My data format is in json (its around 35 pages)
{ page_name:{data:"",url:""}, .. }
- data is the content in that page
- url is the path
I tried using RAQ but it didn't work
from langchain.text_splitter import RecursiveCharacterTextSplitter
from langchain.vectorstores import Chroma
from langchain.chains import RetrievalQA
from langchain_google_genai import GoogleGenerativeAIEmbeddings
text_splitter = RecursiveCharacterTextSplitter(chunk_size=500, chunk_overlap=20)

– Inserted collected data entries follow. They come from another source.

-- ==== Sys2Proof/Machine/Ledger.lean ====
section
/-!
DEFINITION. Sys2Proof/Machine/Ledger.lean: the meter, energy accounts, receipts, epoch figures, trees and records
(chapter 18).
-/
namespace Sys2Proof.Machine

/-! ### The meter (section 18.1) -/

/-- Samples in a millisecond. -/
def msSamples : Nat := 1000
/-- Samples in 10 ms, after which METER_FAULT is due (R705). -/
def faultSamples : Nat := 10000

/-- A whole millisecond of samples has come: POWER_MW, VIN, the epoch's peak, and the governor's work (R734, R735,
Tables 18-2 and 19-9). -/
def closeMs (s : State) : State :=
  let (_, pj, mv, _) := s.led.msAcc
  let mw := pj / 1000000
  let p := s.pmc
  { s with led := { s.led with powerMw := BitVec.ofNat 32 mw, msAcc := (0, 0, 0, 0),
                               peakMw := max s.led.peakMw mw },
           pmc := { p with vin := BitVec.ofNat 16 (mv / msSamples / 10), meanDue := true,
                           lowPower := p.lowPower && decide (mw ≤ 2300000),
                           limitMs := if p.fPwr = 512 ∧ 2500000 < mw then (if p.limitMs < 100 then p.limitMs + 1 else p.limitMs) else 0 } }

/-- One sample is added: millivolts, milliamperes; pJ over its microsecond (R677). -/
def addSample (mv ma : Nat) (good : Bool) (s : State) : State :=
  let l := s.led
  let pj := mv * ma
  let frac := l.fracPj + pj
  let (n, sp, sv, sg) := l.msAcc
  let l := { l with meterPj := l.meterPj + pj, fracPj := frac % 1000, energy := l.energy + BitVec.ofNat 64 (frac / 1000),
                    msAcc := (n + 1, sp + pj, sv + mv, sg + b2n good),
                    rangeEv := l.rangeEv || decide (mv < 40000 ∨ 60000 < mv ∨ 2750000000 < pj) }
  let s := { s with led := l }
  if n + 1 < msSamples then s else closeMs s

/-- METER_SAMPLE: a good sample, or a gap sample that takes the previous good one (R677, R678); LIVE falls once a millisecond
has brought no good one (Table 18-2). -/
def meterSample (mv ma : Nat) (good : Bool) (s : State) : State :=
  if good then
    addSample mv ma true { s with led := { s.led with lastSample := (mv, ma), sinceGood := 0, live := true } }
  else
    let l := s.led
    addSample l.lastSample.1 l.lastSample.2 false
      { s with led := { l with gapEv := true, gaps := sat16 l.gaps, epochGaps := l.epochGaps + 1,
                               live := l.live && decide (l.sinceGood + 1 < msSamples),
                               sinceGood := if l.sinceGood < faultSamples then l.sinceGood + 1 else l.sinceGood } }

/-- METER_SAMPLE (R677). -/
def execMeterSample (mv ma : Nat) (good : Bool) (s : State) : Host.Outcome State Fault Refusal :=
  .next (if s.sys.state != .cold then meterSample mv ma good s else s)

/-- No good sample for 10 ms, not yet reported. -/
def meterFaultDue (s : State) : Bool := s.sys.state != .cold && s.led.sinceGood == faultSamples

/-- METER_FAULT (R705): the event is raised once for a gap. -/
def execMeterFault (s : State) : Host.Outcome State Fault Refusal :=
  .next (if meterFaultDue s then
    raiseEvent evMeterFault (source dieC 2) 0 { s with led := { s.led with sinceGood := faultSamples + 1 } }
  else s)

/-! ### Receipts (section 18.3) -/

/-- Largest ENERGY of a receipt. -/
def energyMax : Nat := 2 ^ 40 - 1

/-- SEQ of a full sequence (R686). -/
def seqOf (q : Nat) : Nat := (q - 1) % (2 ^ 40 - 1) + 1

/-- The receipt of a command whose accumulator has been cut (R684 to R686, Table 18-4). -/
def receiptOf (s : State) (c : Cmd) : Receipt :=
  let nj := c.energy / njUnit
  let e := min energyMax nj
  let q := (vat s.funcs c.func).seq
  let v := put (seqOf q) 0 40 + put e 40 40 + put c.func 80 6 + put c.cls 86 4 + flag (decide (c.pos < epochStart s)) 90
    + flag (degradedNow s) 91 + flag (decide (energyMax < nj)) 92 + put c.gen 96 32
  { q := q, func := c.func, cls := c.cls, energy := e, bytes := leBytes 16 v }

/-- A receipt is bound into the open epoch: the function's sequence advances, and the excess of a saturated energy goes
to the house (R684, R686, R695). -/
def bindReceipt (c : Cmd) (s : State) : State :=
  let r := receiptOf s c
  let s := toHouse ((c.energy / njUnit - energyMax) * njUnit) s
  onFunc c.func (fun F => { F with seq := F.seq + 1 }) { s with led := { s.led with receipts := r :: s.led.receipts } }

/-! ### Trees (section 18.8) -/

/-- A leaf of a subtree. -/
def receiptLeaf (r : Receipt) : List Byte := sha256 (0x00 :: r.bytes)

/-- The largest power of two below `n`, for n of 2 or more. -/
def splitPoint (n : Nat) : Nat := 2 ^ Nat.log2 (n - 1)

/-- The Merkle tree over a list of leaves, with enough fuel (R695). -/
def merkle : Nat → List (List Byte) → List Byte
  | _, [] => zeros 32
  | _, [x] => x
  | 0, x :: _ => x
  | f + 1, xs => sha256 (0x01 :: (merkle f (xs.take (splitPoint xs.length)) ++ merkle f (xs.drop (splitPoint xs.length))))

/-- The receipts of a function in ascending sequence. -/
def receiptsOf (s : State) (f : Nat) : List Receipt := (s.led.receipts.filter (·.func == f)).reverse

/-- SUBTREE_ROOT (R695). -/
def subtreeRoot (rs : List Receipt) : List Byte := merkle 64 (rs.map receiptLeaf)

/-- Adjacent nodes joined. -/
def joinPairs : List (List Byte) → List (List Byte)
  | a :: b :: xs => sha256 (0x03 :: (a ++ b)) :: joinPairs xs
  | xs => xs

/-- The levels of the epoch tree from its 64 leaves upwards (R697). -/
def epochLevels (summaries : List (List Byte)) : List (List (List Byte)) :=
  let l0 := summaries.map fun x => sha256 (0x02 :: x)
  let l1 := joinPairs l0
  let l2 := joinPairs l1
  let l3 := joinPairs l2
  let l4 := joinPairs l3
  let l5 := joinPairs l4
  [l0, l1, l2, l3, l4, l5, joinPairs l5]

/-- EPOCH_ROOT (R697). -/
def epochRoot (summaries : List (List Byte)) : List Byte := nth (nth (epochLevels summaries) 6 []) 0 []

/-- The audit path of a function (R697). -/
def auditPath (summaries : List (List Byte)) (f : Nat) : List Byte :=
  let ls := epochLevels summaries
  ((List.range 6).map fun i =>
    let k := f / 2 ^ i
    nth (nth ls i []) (if k % 2 = 0 then k + 1 else k - 1) []).flatten

/-! ### Epoch figures (sections 18.4 to 18.6) -/

/-- The figures of Table 18-5 and those that follow from them. -/
structure Figures where
  m : Nat
  cin : Nat
  cout : Nat
  r : Nat
  h : Nat
  p : Int
  leak : Nat
  deriving DecidableEq, Repr

/-- ENERGY of receipts of a class, and of a function in it. -/
def classEnergy (s : State) (c : Nat) : Nat := ((s.led.receipts.filter (·.cls == c)).map (·.energy)).sum
/-- See `classEnergy`. -/
def funcEnergy (s : State) (f c : Nat) : Nat :=
  ((s.led.receipts.filter fun r => r.cls == c && r.func == f).map (·.energy)).sum

/-- FUNC_MAP enables the function. -/
def funcEnabled (s : State) (f : Nat) : Bool := (nth s.image.funcs f (false, 0)).1

/-- Weight of a class under the policy of the epoch (Table 18-6). -/
def classWeight (s : State) (c : Nat) : Nat :=
  match (ledgerOf s).policy with
  | .reservation => vat s.qos.weights c
  | .usage => classEnergy s c
  | .house => 0

/-- P′, what the policy divides (R690, R691 step 1). -/
def divided (s : State) (p : Int) : Nat := p.toNat - p.toNat * (ledgerOf s).housePpm / 1000000

/-- S_c (R691 step 2). -/
def classShare (s : State) (p : Int) (c : Nat) : Nat :=
  let w := ((List.range 16).map (classWeight s)).sum
  if w = 0 then 0 else divided s p * classWeight s c / w

/-- Functions that a class is open to (R691 step 3). -/
def openTo (s : State) (c : Nat) : List Nat :=
  (List.range 64).filter fun f => funcEnabled s f && classPermits s f c

/-- What function `f` takes of class `c`'s share (R691 step 3). -/
def funcShare (s : State) (p : Int) (f c : Nat) : Nat :=
  let sc := classShare s p c
  let e := classEnergy s c
  if e ≠ 0 then sc * funcEnergy s f c / e
  else if (openTo s c).contains f then sc / (openTo s c).length else 0

/-- STATIC of a function (R692). -/
def funcStatic (s : State) (p : Int) (f : Nat) : Nat := ((List.range 16).map (funcShare s p f)).sum

/-- On-time of a domain in the epoch, ns. -/
def onNs (s : State) (d : Nat) : Nat :=
  let x := vat s.pmc.domains d
  (x.onTime + if x.on then clkOf s - x.since else 0) / 16

/-- The on-time of every domain counts anew (R693). -/
def restartOnTime (s : State) : Pmc :=
  { s.pmc with domains := s.pmc.domains.map fun d => { d with onTime := 0, since := clkOf s } }

/-- The leakage model L (R693). -/
def leakModel (s : State) : Nat :=
  ((List.range 332).map fun d => (nth (ledgerOf s).domains d (0, 0)).2 * onNs s d / 1000).sum

/-- The state with what the epoch that closes has gathered. -/
def atCut (k : EpochCut) (s : State) : State :=
  { s with led := { s.led with meterPj := k.meterPj, epochGaps := k.gaps, peakMw := k.peakMw, receipts := k.receipts,
                               resets := k.resets } }

/-- The figures of an epoch that has been cut (Table 18-5). -/
def figures (k : EpochCut) (s : State) : Figures :=
  let first := s.led.flags.getLsbD 8
  let m := s.led.meterPj / 1000
  let cin := s.led.carryIn
  let r := (s.led.receipts.map (·.energy)).sum
  let h := k.house + if first then cin else 0
  let cout := (k.open_.map (·.2)).sum
  { m := m, cin := cin, cout := cout, r := r, h := h, p := (m + cin : Nat) - ((r + h + cout : Nat) : Int),
    leak := leakModel s }

/-- The recalibrated gain and whether the clamp acted (R694). -/
def nextGain (s : State) (g : Figures) (gapOrHalt : Bool) : Nat × Bool :=
  let old := s.led.gain.toNat
  let d : Int := (g.r + g.h + g.cout : Nat) - (g.cin : Int)
  let ml : Int := (g.m : Int) - g.leak
  if 0 < d ∧ 0 < ml ∧ gapOrHalt = false then
    let raw := old * ml.toNat / d.toNat
    let cl := max 32768 (min 131072 raw)
    ((old + cl) / 2, decide (cl ≠ raw))
  else (old, false)
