-- ==== Sys2Proof/Machine/Queues.lean ====
section
/-!
DEFINITION. Sys2Proof/Machine/Queues.lean: queue pairs, doorbells, slot fetch, admission and the slot checks
(chapter 14).
-/
namespace Sys2Proof.Machine

/-! ### Functions -/

/-- Modes of a port (Table 13-1). -/
inductive PortMode where
  | host | off | cxl | peer
  deriving DecidableEq, Repr

/-- Mode of port index `p` (R494, R495). -/
def portMode (s : State) (p : Nat) : PortMode :=
  if p < 4 then (if (vat s.funcs (16 * p)).pci.en then .host else .off)
  else if bit s.image.cxl.toNat (p - 4) then .cxl
  else if s.image.reqs.any (·.1 == p) || s.image.zones.any (·.port == p) then .peer
  else .off

/-- A VF above NumVFs, or any VF while VF Enable is clear (section 13.3). -/
def funcAbsent (s : State) (f : Nat) : Bool :=
  let pf := vat s.funcs (f / 16 * 16)
  decide (f % 16 ≠ 0) && (!pf.pci.vfEnable || decide (pf.pci.numVfs < f % 16))

/-- The function is held in reset: a reset in progress, an absent VF, or a function disabled by the steward. -/
def funcInReset (s : State) (f : Nat) : Bool :=
  let F := vat s.funcs f
  F.resetting || F.pci.disabled || funcAbsent s f

/-- From TRAIN on, a register page takes writes (R512, R533). -/
def linksTraining (s : State) : Bool :=
  match s.sys.state with
  | .cold => false | .boot => false | .image => false | _ => true

/-- From link training until RUN or DEGRADED is entered, when most memory requests are dropped (R512). -/
def earlyState (s : State) : Bool :=
  match s.sys.state with
  | .train => true | .replay => true | _ => false

/-- Counter `i` of a function's bank counts `n` (R796, Table 21-2). -/
def countFunc (f i n : Nat) (s : State) : State :=
  onFunc f (fun F => { F with cnt := vupd F.cnt i fun c => BitVec.ofNat 64 ((c.toNat + n) % 2 ^ 48) }) s

/-- A write into a page that no field takes (R855). -/
def countPage (f : Nat) (s : State) : State := countIgnored (pageDie f) (pageBlock f) s

/-! ### Queues -/

/-- The owning function of a queue pair; 64 when unassigned. -/
def funcOfQ (s : State) (q : Nat) : Nat := (vat s.qs q).func.getD 64

/-- QDB_QSTAT.ACTIVE (Table 14-6). -/
def queueActive (Q : Queue) : Bool := Q.en || decide (0 < Q.inflight)

/-- Completion entries written and not handed back: (CQT − HEAD) mod the CQ size (R542). -/
def cqUsed (Q : Queue) : Nat := (Q.cqt + (Q.cqs + 1) - Q.head) % (Q.cqs + 1)

/-- Fetched commands not yet admitted are discarded: no completion, their energy to the house, counted in DISCARD
(R530, R681). -/
def dropFetched (q : Nat) (s : State) : State :=
  let Q := vat s.qs q
  let n := Q.fetched.length
  let s := onQ q (fun Q => { Q with fetched := [] }) s
  if n = 0 then s else drew (toHouse (activityEnergy s s.freeCtr) (countFunc (funcOfQ s q) 7 n s))

/-- The queue's part of an error: ERR, and ERRCODE when ERR read 0 (R528, R534). -/
def noteQueueError (q code : Nat) (s : State) : State :=
  onQ q (fun Q => { Q with err := true, errcode := if Q.err then Q.errcode else BitVec.ofNat 4 code }) s

/-- The QUEUE_ERROR event (Table 20-2). -/
def queueErrorEvent (q code : Nat) (s : State) : State :=
  raiseEvent evQueueError (source (pageDie (funcOfQ s q)) (pageBlock (funcOfQ s q))) (q + 256 * code) s

/-- A CONFIG queue error (R528). -/
def configError (q : Nat) (s : State) : State := queueErrorEvent q 1 (noteQueueError q 1 s)

/-- A queue error other than CONFIG: the queue stops fetching until EN is cleared and set again (R534). -/
def queueError (q code : Nat) (s : State) : State :=
  let s := dropFetched q (noteQueueError q code s)
  let s := onQ q (fun Q => { Q with stopped := true, cqDead := Q.cqDead || code == 6 }) s
  let Q := vat s.qs q
  let s := if Q.ien then raiseMsix (funcOfQ s q) Q.vec s else s
  queueErrorEvent q code s
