-- ==== Sys2Proof/Machine/Accum.lean ====
section
/-!
DEFINITION. Sys2Proof/Machine/Accum.lean: the accumulation array: A20, steps, promotion, tiles, slot images, drains and
row statistics (chapter 11).
-/
namespace Sys2Proof.Machine

/-! ### A20 and one cell (R409 to R411, R420 to R422) -/

/-- A20F (Table 11-2). -/
def layA20 : Layout := { eb := 8, mb := 11, bias := 127, ieee := true }

/-- A number is a NaN. -/
def numNan (x : Num) : Bool := x == .nan

/-- A number is finite. -/
def numFin : Num → Bool
  | .fin _ _ _ => true
  | _ => false

/-- A sum into a layout: its code, and whether it saturated (R420): finite inputs beyond the largest magnitude. -/
def satEncode (l : Layout) (x : Num) : Nat × Bool :=
  if numFin x then
    let hi := encodeFp l true x
    (encodeFp l false x, decide (hi % 2 ^ (l.eb + l.mb) = (2 ^ l.eb - 1) * 2 ^ l.mb))
  else (encodeFp l true x, false)

/-- A cell after a step or a promotion, and whether SAT and NAN are raised. -/
structure CellStep where
  cell : Cell
  sat : Bool
  nan : Bool
  deriving DecidableEq, Repr

/-- A floating step (R410, R420, R422). -/
def stepFloat (c : Cell) (x y : Num) : CellStep :=
  let a := decodeFp layA20 c.a.toNat
  let r := numAdd a (numMul x y)
  let (code, sat) := satEncode layA20 r
  { cell := { c with a := BitVec.ofNat 20 code }, sat := sat, nan := numNan r && !(numNan a || numNan x || numNan y) }

/-- An integer step (R410, R421). -/
def stepInt (c : Cell) (x y : Int) : CellStep :=
  let r := c.a.toInt + x * y
  let q := max (-524288) (min 524287 r)
  { cell := { c with a := BitVec.ofInt 20 q }, sat := q != r, nan := false }

/-- A floating promotion (R411, R420, R422). -/
def promoteFloat (c : Cell) : CellStep :=
  let a := decodeFp layA20 c.a.toNat
  let w := ofF32 c.w
  let r := numAdd w a
  let (code, sat) := satEncode layFp32 r
  { cell := { a := 0, w := BitVec.ofNat 32 code }, sat := sat, nan := numNan r && !(numNan a || numNan w) }

/-- An integer promotion (R411, R421). -/
def promoteInt (c : Cell) : CellStep :=
  let r := c.w.toInt + c.a.toInt
  let q := max (-2147483648) (min 2147483647 r)
  { cell := { a := 0, w := BitVec.ofInt 32 q }, sat := q != r, nan := false }

/-- A promotion of a cell of either kind. -/
def promoteCell (int : Bool) (c : Cell) : CellStep := if int then promoteInt c else promoteFloat c

/-! ### The ordered dot product (R385) -/

/-- DOT's steps from step `k` of its chunk, with K_c 8. -/
def dotFrom : Cell → Nat → List (F32 × F32) → F32
  | c, n, [] => if n = 0 then c.w else (promoteFloat c).cell.w
  | c, n, (x, y) :: l =>
    let c := (stepFloat c (ofF32 x) (ofF32 y)).cell
    if n + 1 = 8 then dotFrom (promoteFloat c).cell 0 l else dotFrom c (n + 1) l

/-- The ordered FP32 dot product of the accumulation array, in the order of the list (R385, R412). -/
def dot (l : List (F32 × F32)) : F32 := dotFrom { a := 0, w := 0 } 0 l

/-! ### Tiles -/

/-- Cells of a slot (R406). -/
def tileCells : Nat := 256

/-- Cell `i`; zero where none is kept. -/
def cellAt (t : Tile) (i : Nat) : Cell := nth t.cells i { a := 0, w := 0 }

/-- All 256 cells. -/
def allCells (t : Tile) : List Cell := (List.range tileCells).map (cellAt t)

/-- An overwrite (R414). -/
def tileOverwrite (int : Bool) (kc shape : Nat) : Tile :=
  { int := int, kc := kc, n := 0, shape := shape, sat := false, nan := false, live := true,
    cells := List.replicate tileCells { a := 0, w := 0 } }

/-- A tile with its cells after a step or promotion. -/
def withCells (t : Tile) (rs : List CellStep) : Tile :=
  { t with cells := rs.map (·.cell), sat := t.sat || rs.any (·.sat), nan := t.nan || rs.any (·.nan) }

/-- Promotion of a slot; N returns to 0 (R411). -/
def tilePromote (t : Tile) : Tile := { withCells t ((allCells t).map (promoteCell t.int)) with n := 0 }

/-- After a step: N rises, and a full chunk is promoted (R411). -/
def tileCount (t : Tile) : Tile := if t.n + 1 = t.kc then tilePromote t else { t with n := t.n + 1 }

/-- One floating step of a tile: a product pair for each cell (R417). -/
def tileStepF (t : Tile) (x y : Nat → Num) : Tile :=
  tileCount (withCells t ((List.range tileCells).map fun i => stepFloat (cellAt t i) (x i) (y i)))

/-- One integer step of a tile. -/
def tileStepI (t : Tile) (x y : Nat → Int) : Tile :=
  tileCount (withCells t ((List.range tileCells).map fun i => stepInt (cellAt t i) (x i) (y i)))

/-- The end of a reduction (R415). -/
def tileEnd (t : Tile) : Tile := if t.n = 0 then t else tilePromote t

/-- The value an element has, or would have if promoted now (R424). -/
def provisional (t : Tile) (i : Nat) : BitVec 32 := (promoteCell t.int (cellAt t i)).cell.w

/-- ACC.RDS: one strip of 16 elements; zeros when nothing is live (R424). -/
def readStrip (t : Tile) (strip : Nat) : List (BitVec 32) :=
  (List.range 16).map fun j => if t.live then provisional t (16 * strip + j) else 0

/-- ACC.WRS: one strip into W (R425). -/
def writeStrip (t : Tile) (int : Bool) (kc shape strip : Nat) (ws : List (BitVec 32)) : Tile :=
  let t := if t.live then t else tileOverwrite int kc shape
  { t with n := 0, cells := (List.range tileCells).map fun i =>
      if i / 16 = strip then { a := 0, w := nth ws (i % 16) 0 } else cellAt t i }

/-- Bytes of a slot image (R426). -/
def slotImageLen : Nat := 2112

/-- The slot image (Table 11-4). -/
def slotImage (t : Tile) : List Byte :=
  leBytes 1 (b2n t.int) ++ leBytes 1 t.kc ++ leBytes 1 t.n ++ leBytes 1 (flag t.sat 0 + flag t.nan 1 + flag t.live 2)
    ++ leBytes 1 t.shape ++ zeros 59
    ++ ((allCells t).map fun c => leBytes 8 (c.w.toNat + put c.a.toNat 32 20)).flatten

/-- The tile that an image holds; none when R426 refuses it. -/
def tileOfImage (bs : List Byte) : Option Tile :=
  let fmt := numAt bs 0 1
  let kc := numAt bs 1 1
  let n := numAt bs 2 1
  let fl := numAt bs 3 1
  let shape := numAt bs 4 1
  let cell (i : Nat) : Nat := numAt bs (0x40 + 8 * i) 8
  if 1 < fmt ∨ kc < 4 ∨ 32 < kc ∨ kc ≤ n ∨ 7 < fl ∨ 4 < shape then none
  else if !allZero (slice bs 5 59) || (List.range tileCells).any (fun i => cell i / 2 ^ 52 != 0) then none
  else
    some { int := fmt == 1, kc := kc, n := n, shape := shape, sat := bit fl 0, nan := bit fl 1, live := bit fl 2,
           cells := (List.range tileCells).map fun i =>
             { a := BitVec.ofNat 20 (bits (cell i) 32 20), w := BitVec.ofNat 32 (bits (cell i) 0 32) } }

/-! ### Drains and statistics (R427 to R430) -/

/-- Columns of a tile (R407). -/
def tileCols (t : Tile) : Nat := 256 / 2 ^ t.shape

/-- The full-width values of row `r`. -/
def tileRow (t : Tile) (r : Nat) : List (BitVec 32) :=
  (List.range (tileCols t)).map fun c => (cellAt t (r * tileCols t + c)).w

/-- A drain format is allowed for the tile (Table 11-5). -/
def drainAllowed (t : Tile) (fmt : Nat) : Bool :=
  match fmt with | 0 => true | 1 => !t.int | 2 => !t.int | 3 => t.int | _ => false

/-- One element in a drain format (Table 11-5). -/
def drainElem (spBf spFp : Bool) (fmt shift : Nat) (w : BitVec 32) : List Byte :=
  match fmt with
  | 1 => leBytes 2 (encodeElem .bf16 spBf 0 0 w)
  | 2 => leBytes 2 (encodeElem .fp16 spFp 0 0 w)
  | 3 => leBytes 1 (BitVec.ofInt 8 (max (-127) (min 127 (rneDiv w.toInt (2 ^ shift))))).toNat
  | _ => leBytes 4 w.toNat

/-- The greater of two FP32 values by the max of R232: a NaN, when either is one. -/
def statMax (int : Bool) (a b : BitVec 32) (fmax : F32 → F32 → F32) : BitVec 32 :=
  if int then (if a.toInt < b.toInt then b else a) else fmax a b

/-- The statistics record of a row over its first `ncol` columns (R429, R430). -/
def statRecord (t : Tile) (r ncol : Nat) (fmax : F32 → F32 → F32) : List Byte :=
  let ws := (tileRow t r).take ncol
  let fp (w : BitVec 32) : F32 := if t.int then f32OfInt w.toInt else w
  match ws with
  | [] => zeros 32
  | w0 :: rest =>
    let mx := rest.foldl (fun a w => statMax t.int a w fmax) w0
    let sm := rest.foldl (fun a w => f32Add a (fp w)) (fp w0)
    let sq := rest.foldl (fun a w => f32Fma (fp w) (fp w) a) (f32Mul (fp w0) (fp w0))
    let n := f32OfInt ncol
    let mean := f32Div sm n
    let var := f32Sub (f32Div sq n) (f32Mul mean mean)
    let var := if numLt (ofF32 var) Num0 == some true then 0 else var
    leBytes 4 mx.toNat ++ leBytes 4 sm.toNat ++ leBytes 4 sq.toNat ++ leBytes 4 mean.toNat ++ leBytes 4 var.toNat
      ++ leBytes 2 ncol ++ zeros 10

/-- What CLR leaves of a tile after its last row: A, W and N as an overwrite leaves them, and nothing live (R414, R428). -/
def tileClear (t : Tile) : Tile :=
  { t with live := false, sat := false, nan := false, n := 0, cells := List.replicate tileCells { a := 0, w := 0 } }

end Sys2Proof.Machine
end

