/-- A page after incoming tokens (R354); `fill` is its FILL before them. -/
def kvAppendPage (d : KvDecl) (page : List Byte) (fill refs : Nat) (ks vs : List (List F32)) : List Byte :=
  let sc (off : Nat) : F32 := if fill = 0 then 0 else BitVec.ofNat 32 (numAt page off 4)
  let k := kvQuantize d (sc 0) (pageRows d page 0 fill) ks
  let v := kvQuantize d (sc 4) (pageRows d page 1 fill) vs
  let bytes (rows : List (List Nat)) : List Byte := rows.flatten.map (BitVec.ofNat 8 ·)
  let head := leBytes 4 k.1.toNat ++ leBytes 4 v.1.toNat ++ leBytes 2 (fill + ks.length) ++ zeros 2 ++ leBytes 4 refs
    ++ zeros 48
  let body := patch (patch page 0x40 (bytes k.2)) (0x40 + kvPageTokens d * d.headDim) (bytes v.2)
  head ++ body.drop 64

end Sys2Proof.Machine
end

embeddings = GoogleGenerativeAIEmbeddings(model="models/embedding-001", google_api_key = GOOGLE_API_KEY)
all_splits = text_splitter.split_documents(documents)
vectordb = Chroma.from_documents(documents=all_splits, embedding=embeddings, persist_directory="chroma_db")
retriever = vectordb.as_retriever()
qa = RetrievalQA.from_chain_type(
llm=llm,
chain_type="stuff",
retriever=retriever,
verbose=True
)
qa.run('about this website')
I tried also combining data and url but I didn't work correct
data_dict={}
for name, info in data.items():
print(f'Name: {name}, URL: {info["url"]}, Data: {info["data"]}')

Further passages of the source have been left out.